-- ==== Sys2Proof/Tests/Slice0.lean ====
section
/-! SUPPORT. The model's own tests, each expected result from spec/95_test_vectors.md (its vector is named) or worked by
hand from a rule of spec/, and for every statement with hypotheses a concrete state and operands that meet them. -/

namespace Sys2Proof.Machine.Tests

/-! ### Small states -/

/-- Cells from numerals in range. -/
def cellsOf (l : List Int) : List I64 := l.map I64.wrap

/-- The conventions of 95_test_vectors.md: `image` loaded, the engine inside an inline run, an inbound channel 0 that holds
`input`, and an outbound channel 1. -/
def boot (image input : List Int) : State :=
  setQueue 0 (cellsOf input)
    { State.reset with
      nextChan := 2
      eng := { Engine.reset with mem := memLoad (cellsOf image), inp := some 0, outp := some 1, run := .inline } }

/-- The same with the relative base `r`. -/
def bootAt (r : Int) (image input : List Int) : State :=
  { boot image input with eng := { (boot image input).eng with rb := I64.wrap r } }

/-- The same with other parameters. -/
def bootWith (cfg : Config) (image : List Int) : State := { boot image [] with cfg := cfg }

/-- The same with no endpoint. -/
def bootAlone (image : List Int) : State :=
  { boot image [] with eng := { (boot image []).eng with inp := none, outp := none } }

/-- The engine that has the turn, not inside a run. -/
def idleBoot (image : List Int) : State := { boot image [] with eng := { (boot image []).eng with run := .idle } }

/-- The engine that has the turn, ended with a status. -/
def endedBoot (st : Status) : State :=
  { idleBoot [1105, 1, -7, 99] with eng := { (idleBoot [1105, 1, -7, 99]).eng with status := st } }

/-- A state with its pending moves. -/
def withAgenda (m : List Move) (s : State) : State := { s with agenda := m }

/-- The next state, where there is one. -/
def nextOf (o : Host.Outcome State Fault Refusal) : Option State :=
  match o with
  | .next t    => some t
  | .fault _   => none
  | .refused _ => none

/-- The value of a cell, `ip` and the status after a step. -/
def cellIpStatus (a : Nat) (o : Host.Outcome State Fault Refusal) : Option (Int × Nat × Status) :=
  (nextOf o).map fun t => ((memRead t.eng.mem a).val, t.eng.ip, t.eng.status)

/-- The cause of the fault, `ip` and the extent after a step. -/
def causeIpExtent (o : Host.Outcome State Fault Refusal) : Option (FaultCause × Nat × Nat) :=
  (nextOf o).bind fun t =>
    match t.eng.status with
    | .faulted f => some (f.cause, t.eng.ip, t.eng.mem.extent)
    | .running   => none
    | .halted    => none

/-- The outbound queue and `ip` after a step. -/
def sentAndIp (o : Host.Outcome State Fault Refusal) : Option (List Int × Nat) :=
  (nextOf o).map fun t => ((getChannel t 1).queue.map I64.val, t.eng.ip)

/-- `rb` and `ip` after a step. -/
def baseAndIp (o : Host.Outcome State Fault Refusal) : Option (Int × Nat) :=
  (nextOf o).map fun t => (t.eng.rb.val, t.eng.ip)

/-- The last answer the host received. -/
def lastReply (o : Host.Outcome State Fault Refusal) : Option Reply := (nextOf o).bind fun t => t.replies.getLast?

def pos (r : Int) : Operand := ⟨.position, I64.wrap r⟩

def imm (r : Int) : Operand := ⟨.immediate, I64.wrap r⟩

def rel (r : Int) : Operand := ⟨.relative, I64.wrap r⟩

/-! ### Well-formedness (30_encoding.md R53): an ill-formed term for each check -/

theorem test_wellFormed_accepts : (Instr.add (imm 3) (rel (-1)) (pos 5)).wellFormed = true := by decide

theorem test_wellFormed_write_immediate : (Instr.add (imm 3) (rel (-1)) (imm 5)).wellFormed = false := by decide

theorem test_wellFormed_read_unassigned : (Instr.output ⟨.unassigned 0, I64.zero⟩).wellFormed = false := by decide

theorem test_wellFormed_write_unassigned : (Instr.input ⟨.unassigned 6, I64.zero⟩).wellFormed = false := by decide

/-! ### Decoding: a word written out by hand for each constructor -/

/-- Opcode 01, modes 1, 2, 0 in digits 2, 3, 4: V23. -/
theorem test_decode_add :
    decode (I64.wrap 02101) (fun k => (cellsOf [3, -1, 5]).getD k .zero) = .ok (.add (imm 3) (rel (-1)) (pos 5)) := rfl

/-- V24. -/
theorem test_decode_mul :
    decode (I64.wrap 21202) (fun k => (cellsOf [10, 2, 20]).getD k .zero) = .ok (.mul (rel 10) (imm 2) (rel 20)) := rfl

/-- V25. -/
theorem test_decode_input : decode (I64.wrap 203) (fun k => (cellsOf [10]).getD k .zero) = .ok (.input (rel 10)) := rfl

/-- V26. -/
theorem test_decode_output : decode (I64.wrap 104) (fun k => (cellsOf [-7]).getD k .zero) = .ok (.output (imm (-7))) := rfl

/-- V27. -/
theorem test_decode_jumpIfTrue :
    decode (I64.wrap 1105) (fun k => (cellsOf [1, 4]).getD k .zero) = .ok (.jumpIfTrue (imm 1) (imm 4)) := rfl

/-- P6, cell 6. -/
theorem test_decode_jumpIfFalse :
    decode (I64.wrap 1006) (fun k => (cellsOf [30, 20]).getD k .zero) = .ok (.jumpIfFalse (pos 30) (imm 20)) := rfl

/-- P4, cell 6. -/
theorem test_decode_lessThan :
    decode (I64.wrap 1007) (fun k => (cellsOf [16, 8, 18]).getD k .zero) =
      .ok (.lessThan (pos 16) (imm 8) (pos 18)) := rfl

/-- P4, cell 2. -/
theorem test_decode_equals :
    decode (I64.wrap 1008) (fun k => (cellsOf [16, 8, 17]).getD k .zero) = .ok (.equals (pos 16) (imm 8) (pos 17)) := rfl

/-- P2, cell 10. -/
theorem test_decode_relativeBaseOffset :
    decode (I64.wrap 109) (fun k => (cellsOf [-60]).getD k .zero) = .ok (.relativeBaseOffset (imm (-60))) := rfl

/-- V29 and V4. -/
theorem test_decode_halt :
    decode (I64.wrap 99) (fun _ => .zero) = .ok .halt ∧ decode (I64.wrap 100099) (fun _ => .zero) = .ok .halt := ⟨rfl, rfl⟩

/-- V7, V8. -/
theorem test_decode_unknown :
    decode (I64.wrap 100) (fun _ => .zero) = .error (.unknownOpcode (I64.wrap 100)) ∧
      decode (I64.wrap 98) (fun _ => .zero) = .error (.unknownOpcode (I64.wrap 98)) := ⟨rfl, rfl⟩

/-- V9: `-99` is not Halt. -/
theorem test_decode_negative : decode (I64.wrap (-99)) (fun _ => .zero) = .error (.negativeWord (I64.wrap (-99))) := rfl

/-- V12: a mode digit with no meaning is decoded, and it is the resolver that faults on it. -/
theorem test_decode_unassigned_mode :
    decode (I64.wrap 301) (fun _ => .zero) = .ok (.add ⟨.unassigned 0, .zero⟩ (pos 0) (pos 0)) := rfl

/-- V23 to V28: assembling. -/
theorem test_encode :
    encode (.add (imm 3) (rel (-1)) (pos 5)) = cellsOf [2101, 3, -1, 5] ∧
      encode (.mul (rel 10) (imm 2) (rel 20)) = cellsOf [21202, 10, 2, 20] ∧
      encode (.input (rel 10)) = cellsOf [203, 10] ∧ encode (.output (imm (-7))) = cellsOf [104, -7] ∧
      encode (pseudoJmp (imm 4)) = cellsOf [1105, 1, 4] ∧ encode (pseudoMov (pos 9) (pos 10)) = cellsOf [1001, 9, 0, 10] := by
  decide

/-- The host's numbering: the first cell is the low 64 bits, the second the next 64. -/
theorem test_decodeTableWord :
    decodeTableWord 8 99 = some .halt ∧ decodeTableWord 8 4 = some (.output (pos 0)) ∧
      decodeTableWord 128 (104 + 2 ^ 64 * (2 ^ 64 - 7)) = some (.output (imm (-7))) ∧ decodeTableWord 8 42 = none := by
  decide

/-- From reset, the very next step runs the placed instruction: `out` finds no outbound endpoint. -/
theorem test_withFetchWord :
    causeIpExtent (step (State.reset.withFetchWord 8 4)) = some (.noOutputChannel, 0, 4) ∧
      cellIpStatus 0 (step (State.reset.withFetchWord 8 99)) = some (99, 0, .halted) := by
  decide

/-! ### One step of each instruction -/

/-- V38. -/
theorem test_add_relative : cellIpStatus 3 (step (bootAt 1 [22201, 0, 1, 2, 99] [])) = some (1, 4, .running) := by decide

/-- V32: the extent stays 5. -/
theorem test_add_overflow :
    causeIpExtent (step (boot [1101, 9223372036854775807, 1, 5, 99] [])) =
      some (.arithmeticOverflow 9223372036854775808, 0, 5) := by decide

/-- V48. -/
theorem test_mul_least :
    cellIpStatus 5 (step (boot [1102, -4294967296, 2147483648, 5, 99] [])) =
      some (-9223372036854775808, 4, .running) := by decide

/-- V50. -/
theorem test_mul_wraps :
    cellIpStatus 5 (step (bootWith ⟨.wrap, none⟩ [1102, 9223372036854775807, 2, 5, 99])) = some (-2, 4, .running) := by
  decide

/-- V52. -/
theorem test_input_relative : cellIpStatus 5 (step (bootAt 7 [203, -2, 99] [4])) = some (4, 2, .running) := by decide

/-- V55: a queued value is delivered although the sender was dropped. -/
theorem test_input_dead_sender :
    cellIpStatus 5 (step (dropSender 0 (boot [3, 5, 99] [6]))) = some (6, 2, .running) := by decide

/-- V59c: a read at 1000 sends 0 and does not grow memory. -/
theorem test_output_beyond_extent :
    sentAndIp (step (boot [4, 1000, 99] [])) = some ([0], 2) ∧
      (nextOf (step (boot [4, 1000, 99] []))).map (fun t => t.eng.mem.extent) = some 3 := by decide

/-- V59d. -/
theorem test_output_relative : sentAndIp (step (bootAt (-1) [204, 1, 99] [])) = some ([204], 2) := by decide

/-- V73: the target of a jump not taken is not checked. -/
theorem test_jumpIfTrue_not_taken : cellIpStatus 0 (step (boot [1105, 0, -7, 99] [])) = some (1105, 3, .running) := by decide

---

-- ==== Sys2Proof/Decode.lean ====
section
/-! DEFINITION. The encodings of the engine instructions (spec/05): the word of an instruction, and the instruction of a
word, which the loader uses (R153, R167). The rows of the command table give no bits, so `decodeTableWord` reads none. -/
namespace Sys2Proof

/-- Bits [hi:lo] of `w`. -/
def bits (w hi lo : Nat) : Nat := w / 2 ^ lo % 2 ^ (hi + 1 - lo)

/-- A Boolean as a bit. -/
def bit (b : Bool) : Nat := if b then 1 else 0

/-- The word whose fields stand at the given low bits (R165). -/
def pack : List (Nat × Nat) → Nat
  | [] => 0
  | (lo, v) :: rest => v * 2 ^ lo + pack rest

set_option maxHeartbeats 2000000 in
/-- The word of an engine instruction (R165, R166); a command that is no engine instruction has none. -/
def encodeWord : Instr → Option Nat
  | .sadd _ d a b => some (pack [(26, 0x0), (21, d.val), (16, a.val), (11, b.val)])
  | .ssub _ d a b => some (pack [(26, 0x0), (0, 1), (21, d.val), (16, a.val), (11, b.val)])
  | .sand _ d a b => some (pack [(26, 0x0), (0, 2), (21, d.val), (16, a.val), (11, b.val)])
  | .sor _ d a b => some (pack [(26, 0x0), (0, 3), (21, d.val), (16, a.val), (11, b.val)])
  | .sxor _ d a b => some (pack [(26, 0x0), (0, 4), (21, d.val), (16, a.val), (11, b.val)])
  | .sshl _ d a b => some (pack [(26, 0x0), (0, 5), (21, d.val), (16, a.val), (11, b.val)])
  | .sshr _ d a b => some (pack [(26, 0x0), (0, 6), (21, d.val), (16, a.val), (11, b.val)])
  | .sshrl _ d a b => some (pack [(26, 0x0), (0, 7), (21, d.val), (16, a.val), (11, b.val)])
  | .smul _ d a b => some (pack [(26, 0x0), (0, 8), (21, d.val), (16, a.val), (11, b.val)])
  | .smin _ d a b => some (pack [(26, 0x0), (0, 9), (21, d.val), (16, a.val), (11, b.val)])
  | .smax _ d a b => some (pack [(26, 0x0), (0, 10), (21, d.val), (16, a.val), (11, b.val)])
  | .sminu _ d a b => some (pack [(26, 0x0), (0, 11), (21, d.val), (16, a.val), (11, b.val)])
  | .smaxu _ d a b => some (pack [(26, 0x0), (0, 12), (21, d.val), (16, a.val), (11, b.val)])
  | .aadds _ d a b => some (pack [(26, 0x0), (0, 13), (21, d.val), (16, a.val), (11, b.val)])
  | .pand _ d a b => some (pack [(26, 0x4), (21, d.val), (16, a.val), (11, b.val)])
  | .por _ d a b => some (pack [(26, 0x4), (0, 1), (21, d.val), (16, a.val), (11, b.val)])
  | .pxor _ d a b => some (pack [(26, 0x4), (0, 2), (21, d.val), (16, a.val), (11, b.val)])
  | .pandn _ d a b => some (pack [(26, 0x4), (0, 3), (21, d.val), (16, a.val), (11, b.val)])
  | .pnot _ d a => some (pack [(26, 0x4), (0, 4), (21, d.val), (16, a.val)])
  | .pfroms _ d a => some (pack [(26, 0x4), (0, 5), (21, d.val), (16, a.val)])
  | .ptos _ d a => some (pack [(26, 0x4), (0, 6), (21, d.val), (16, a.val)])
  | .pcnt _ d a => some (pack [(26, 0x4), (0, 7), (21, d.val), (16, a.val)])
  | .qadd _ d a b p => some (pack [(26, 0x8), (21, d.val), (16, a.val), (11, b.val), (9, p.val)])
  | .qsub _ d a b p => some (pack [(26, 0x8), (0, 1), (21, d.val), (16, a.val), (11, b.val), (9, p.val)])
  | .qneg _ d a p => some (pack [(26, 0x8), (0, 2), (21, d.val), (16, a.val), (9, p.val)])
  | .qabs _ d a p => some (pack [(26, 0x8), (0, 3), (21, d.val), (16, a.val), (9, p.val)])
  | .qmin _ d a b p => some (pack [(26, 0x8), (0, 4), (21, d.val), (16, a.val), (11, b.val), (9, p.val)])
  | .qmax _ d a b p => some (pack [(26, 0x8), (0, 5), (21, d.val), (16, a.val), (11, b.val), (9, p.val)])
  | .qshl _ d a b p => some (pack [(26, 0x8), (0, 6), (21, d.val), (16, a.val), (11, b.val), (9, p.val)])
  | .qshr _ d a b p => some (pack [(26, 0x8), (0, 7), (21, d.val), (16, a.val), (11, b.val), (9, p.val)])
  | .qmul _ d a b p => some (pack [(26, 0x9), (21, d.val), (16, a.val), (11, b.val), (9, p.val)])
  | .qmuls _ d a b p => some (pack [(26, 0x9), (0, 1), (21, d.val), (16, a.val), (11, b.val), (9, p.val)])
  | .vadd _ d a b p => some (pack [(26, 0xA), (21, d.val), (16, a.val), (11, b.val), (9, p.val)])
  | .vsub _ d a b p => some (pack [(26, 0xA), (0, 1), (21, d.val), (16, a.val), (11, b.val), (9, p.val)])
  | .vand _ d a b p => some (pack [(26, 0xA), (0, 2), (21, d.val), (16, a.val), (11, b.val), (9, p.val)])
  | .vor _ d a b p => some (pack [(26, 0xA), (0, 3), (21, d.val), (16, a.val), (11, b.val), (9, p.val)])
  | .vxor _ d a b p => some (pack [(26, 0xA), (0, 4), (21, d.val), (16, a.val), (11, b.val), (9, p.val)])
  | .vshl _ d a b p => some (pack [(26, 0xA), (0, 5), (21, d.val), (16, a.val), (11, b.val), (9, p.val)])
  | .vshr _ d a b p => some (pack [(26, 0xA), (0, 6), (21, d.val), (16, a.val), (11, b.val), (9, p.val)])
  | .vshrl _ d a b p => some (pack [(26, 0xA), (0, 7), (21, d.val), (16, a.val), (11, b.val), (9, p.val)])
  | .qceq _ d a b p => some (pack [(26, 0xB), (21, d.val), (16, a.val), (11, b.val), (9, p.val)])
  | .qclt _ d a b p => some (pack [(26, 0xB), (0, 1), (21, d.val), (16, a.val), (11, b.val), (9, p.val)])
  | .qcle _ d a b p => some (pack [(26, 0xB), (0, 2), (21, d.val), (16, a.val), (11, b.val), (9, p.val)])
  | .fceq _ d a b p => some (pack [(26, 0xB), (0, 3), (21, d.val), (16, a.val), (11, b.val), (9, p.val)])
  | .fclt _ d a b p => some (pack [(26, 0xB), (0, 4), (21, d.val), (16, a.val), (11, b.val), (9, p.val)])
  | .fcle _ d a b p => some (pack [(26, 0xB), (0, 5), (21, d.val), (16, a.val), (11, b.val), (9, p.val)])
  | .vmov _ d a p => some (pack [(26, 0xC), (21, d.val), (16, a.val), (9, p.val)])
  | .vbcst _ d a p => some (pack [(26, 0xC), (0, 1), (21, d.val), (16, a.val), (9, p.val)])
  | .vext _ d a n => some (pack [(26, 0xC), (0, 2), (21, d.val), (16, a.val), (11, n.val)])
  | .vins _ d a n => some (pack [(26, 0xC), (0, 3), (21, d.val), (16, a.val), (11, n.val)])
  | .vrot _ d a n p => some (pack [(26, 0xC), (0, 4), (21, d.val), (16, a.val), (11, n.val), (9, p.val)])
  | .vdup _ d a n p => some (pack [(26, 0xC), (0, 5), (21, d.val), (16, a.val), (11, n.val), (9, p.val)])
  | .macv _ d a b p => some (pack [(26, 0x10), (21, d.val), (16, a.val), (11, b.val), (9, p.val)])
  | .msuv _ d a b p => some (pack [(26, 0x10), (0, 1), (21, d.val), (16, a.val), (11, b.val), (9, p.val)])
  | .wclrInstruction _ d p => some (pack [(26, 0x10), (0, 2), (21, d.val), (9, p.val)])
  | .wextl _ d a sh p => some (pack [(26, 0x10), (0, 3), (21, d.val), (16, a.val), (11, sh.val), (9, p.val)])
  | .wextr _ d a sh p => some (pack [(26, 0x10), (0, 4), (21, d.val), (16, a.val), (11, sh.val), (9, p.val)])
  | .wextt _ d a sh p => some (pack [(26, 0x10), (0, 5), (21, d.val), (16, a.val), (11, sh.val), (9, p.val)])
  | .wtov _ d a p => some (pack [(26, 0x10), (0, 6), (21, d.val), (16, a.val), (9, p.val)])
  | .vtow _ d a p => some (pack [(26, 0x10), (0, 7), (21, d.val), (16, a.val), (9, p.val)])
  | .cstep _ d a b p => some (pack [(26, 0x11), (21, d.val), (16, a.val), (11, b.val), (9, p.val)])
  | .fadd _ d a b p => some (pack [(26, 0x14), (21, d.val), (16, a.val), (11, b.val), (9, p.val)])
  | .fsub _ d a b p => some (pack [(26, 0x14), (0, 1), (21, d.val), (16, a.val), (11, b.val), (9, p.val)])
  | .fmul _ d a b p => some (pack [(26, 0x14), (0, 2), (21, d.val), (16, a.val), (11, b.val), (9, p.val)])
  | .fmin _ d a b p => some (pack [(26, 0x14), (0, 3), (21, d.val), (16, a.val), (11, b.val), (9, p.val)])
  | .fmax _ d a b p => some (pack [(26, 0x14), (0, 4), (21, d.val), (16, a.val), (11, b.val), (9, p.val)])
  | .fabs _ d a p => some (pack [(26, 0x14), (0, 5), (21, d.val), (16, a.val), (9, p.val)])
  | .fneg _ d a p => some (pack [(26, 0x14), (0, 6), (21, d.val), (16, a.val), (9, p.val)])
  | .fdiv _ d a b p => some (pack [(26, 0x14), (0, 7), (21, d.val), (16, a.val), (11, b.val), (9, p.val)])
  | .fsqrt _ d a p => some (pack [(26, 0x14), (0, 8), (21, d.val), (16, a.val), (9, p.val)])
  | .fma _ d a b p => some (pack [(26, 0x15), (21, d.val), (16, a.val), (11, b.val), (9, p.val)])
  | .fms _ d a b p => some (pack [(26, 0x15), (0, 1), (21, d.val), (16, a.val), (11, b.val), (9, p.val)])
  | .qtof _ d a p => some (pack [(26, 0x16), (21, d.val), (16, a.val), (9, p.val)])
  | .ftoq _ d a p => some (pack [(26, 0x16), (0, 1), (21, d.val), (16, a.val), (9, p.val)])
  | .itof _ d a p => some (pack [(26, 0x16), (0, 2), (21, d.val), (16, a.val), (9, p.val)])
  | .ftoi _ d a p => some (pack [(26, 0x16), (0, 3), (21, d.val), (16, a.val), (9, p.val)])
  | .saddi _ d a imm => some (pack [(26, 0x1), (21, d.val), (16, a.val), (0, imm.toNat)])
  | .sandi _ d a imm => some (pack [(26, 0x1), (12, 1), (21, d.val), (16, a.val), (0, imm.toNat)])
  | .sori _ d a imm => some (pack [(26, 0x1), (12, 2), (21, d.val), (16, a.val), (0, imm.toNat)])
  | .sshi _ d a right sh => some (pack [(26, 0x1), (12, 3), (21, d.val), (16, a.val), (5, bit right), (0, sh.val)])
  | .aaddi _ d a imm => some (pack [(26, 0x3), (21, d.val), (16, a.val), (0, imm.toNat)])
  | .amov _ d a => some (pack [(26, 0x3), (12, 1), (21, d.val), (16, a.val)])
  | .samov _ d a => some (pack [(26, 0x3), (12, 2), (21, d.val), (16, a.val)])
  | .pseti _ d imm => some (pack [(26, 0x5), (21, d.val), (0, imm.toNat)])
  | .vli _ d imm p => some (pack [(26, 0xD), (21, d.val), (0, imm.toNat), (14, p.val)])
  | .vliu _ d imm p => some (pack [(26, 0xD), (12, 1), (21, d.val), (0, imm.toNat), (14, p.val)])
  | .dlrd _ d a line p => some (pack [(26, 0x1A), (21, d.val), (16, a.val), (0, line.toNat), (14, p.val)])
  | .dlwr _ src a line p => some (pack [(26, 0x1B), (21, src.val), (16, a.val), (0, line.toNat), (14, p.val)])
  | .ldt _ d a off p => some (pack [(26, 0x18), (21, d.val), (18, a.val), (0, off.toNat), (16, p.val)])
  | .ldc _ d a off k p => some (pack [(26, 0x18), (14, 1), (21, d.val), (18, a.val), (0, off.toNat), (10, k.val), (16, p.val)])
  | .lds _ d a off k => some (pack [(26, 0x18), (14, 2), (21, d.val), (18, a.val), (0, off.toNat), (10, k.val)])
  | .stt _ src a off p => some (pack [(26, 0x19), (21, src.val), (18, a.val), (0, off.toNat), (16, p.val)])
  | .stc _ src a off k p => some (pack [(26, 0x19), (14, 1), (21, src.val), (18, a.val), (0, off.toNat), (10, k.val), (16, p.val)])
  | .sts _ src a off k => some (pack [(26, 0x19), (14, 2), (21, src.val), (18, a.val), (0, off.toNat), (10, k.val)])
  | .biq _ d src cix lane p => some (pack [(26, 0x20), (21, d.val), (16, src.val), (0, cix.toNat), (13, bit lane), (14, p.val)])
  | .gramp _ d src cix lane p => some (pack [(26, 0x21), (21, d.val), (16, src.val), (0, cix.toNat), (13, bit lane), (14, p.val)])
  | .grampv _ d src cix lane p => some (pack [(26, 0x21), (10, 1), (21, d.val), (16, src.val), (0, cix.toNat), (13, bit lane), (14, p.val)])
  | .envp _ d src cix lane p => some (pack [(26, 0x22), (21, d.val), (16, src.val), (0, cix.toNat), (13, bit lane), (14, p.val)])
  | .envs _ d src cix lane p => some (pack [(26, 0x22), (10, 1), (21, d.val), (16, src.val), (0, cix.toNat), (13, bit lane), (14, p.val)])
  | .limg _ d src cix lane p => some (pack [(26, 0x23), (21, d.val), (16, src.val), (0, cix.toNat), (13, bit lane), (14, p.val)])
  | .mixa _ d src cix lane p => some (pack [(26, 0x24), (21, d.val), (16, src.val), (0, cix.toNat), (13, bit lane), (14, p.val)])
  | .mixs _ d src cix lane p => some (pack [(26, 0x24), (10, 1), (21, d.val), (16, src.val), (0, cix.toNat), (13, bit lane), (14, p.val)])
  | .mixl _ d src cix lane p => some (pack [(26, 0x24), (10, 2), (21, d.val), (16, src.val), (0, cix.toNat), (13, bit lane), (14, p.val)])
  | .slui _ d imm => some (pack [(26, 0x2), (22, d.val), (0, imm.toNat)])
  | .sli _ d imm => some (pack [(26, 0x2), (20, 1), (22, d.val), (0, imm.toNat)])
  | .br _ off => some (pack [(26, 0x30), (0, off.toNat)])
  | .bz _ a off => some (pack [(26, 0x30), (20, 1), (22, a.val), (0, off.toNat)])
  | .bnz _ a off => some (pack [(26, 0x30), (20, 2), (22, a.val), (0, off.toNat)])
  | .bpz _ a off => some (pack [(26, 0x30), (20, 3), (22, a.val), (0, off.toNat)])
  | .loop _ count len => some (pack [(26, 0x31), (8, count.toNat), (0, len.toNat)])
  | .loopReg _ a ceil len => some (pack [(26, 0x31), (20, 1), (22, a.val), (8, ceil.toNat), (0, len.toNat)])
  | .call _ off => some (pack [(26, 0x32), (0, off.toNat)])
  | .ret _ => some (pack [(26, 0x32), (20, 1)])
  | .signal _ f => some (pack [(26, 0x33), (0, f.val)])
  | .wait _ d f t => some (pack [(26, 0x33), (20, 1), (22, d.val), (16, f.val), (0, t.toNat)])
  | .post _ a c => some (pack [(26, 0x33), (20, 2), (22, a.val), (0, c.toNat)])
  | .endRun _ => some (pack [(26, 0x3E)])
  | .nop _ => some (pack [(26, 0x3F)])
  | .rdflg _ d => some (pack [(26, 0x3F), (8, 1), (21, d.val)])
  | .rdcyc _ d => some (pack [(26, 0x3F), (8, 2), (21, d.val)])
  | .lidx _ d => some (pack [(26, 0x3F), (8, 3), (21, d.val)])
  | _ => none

GOAL OF THE EXERCISE — Could you repeat exactly the lines in the listing above from the one with "def pack : List (Nat × Nat) → Nat" down to the one with "def encodeWord : Instr → Option Nat"? Include both of those lines.

WRITTEN SOLUTION —
def pack : List (Nat × Nat) → Nat
  | [] => 0
  | (lo, v) :: rest => v * 2 ^ lo + pack rest

set_option maxHeartbeats 2000000 in
/-- The word of an engine instruction (R165, R166); a command that is no engine instruction has none. -/
def encodeWord : Instr → Option Nat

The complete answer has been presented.